Goal of the exercise:
Look through the material beneath and copy each line with the word "railBad".

★ ★ ★ ★ ★ ★ ★

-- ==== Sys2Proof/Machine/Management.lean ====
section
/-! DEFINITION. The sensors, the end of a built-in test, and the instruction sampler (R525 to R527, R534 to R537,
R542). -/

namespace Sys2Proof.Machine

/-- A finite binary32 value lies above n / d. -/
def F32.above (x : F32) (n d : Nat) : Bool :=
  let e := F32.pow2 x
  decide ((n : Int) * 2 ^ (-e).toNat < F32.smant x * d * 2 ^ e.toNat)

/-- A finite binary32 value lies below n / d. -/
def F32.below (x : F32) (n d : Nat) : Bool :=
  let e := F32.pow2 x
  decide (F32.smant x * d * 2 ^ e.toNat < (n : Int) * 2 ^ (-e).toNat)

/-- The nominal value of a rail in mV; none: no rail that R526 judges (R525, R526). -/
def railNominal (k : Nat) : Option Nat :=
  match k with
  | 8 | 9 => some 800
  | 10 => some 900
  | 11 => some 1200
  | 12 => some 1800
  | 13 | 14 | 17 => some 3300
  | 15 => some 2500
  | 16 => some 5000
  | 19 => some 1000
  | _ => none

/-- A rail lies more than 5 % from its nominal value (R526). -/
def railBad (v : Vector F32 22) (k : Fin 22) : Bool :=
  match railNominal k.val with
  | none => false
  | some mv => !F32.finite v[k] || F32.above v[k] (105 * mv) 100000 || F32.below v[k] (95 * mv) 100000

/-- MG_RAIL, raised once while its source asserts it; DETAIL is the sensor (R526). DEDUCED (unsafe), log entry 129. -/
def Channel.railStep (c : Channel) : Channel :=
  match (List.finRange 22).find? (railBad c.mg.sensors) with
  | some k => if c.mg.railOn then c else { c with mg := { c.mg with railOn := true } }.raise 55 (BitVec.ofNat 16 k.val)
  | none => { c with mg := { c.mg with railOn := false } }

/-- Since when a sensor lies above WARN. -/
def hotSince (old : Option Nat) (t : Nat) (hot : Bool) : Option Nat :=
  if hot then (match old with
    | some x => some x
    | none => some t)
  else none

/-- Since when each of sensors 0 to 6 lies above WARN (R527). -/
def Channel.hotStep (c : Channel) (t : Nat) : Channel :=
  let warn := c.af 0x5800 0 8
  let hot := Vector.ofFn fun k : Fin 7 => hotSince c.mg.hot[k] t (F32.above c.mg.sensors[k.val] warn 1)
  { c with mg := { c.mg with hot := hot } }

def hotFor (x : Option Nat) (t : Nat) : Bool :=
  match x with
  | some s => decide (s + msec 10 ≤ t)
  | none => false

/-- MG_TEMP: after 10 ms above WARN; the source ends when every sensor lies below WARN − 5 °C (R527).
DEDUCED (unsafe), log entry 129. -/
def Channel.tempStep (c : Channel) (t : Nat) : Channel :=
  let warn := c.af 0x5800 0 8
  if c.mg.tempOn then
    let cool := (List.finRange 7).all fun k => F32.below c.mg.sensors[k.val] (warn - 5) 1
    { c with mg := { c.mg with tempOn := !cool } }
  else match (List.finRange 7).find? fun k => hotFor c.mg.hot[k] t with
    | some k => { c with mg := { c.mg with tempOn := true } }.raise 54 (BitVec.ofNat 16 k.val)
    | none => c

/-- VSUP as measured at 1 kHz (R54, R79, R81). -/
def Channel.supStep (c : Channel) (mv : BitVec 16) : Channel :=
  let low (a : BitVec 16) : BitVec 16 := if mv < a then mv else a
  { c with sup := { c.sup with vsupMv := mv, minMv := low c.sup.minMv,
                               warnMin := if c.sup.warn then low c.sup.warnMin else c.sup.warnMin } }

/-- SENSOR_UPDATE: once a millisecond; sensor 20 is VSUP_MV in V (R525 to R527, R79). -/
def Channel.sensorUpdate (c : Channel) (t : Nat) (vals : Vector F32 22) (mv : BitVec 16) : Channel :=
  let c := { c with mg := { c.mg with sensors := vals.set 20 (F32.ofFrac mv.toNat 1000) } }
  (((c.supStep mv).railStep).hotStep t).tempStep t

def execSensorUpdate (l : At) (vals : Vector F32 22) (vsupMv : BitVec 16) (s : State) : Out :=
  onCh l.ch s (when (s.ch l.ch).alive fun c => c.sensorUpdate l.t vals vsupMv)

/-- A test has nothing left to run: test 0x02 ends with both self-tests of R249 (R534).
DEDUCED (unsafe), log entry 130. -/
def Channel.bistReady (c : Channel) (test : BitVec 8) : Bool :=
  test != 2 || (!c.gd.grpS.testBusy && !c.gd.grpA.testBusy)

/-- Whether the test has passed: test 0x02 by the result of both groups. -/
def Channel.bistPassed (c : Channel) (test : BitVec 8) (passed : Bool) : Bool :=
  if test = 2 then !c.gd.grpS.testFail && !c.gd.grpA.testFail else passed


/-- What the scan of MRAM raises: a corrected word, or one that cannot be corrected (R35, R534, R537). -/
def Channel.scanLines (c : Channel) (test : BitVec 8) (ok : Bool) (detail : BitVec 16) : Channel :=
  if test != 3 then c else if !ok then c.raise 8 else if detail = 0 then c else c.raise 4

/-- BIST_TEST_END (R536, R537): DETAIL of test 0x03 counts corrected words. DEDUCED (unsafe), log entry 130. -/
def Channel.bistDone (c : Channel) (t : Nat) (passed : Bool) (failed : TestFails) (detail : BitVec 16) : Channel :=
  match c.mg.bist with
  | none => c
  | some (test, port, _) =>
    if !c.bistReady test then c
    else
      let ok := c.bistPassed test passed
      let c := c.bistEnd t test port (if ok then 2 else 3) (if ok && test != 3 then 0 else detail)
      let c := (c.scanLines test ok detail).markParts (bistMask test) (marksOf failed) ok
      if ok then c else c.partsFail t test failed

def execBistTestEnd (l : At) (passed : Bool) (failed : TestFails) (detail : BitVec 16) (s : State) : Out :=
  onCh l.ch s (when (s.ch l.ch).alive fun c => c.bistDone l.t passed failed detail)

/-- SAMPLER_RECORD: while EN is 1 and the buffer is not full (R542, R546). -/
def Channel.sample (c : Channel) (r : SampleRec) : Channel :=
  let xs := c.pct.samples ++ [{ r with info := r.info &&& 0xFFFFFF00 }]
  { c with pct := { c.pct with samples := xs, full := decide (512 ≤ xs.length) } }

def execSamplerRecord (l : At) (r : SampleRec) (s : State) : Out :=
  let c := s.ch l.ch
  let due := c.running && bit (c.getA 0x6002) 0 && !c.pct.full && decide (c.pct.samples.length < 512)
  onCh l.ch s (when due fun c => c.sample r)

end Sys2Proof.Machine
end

★ ★ ★ ★ ★ ★ ★

Exercise solution:
def railBad (v : Vector F32 22) (k : Fin 22) : Bool :=
  match (List.finRange 22).find? (railBad c.mg.sensors) with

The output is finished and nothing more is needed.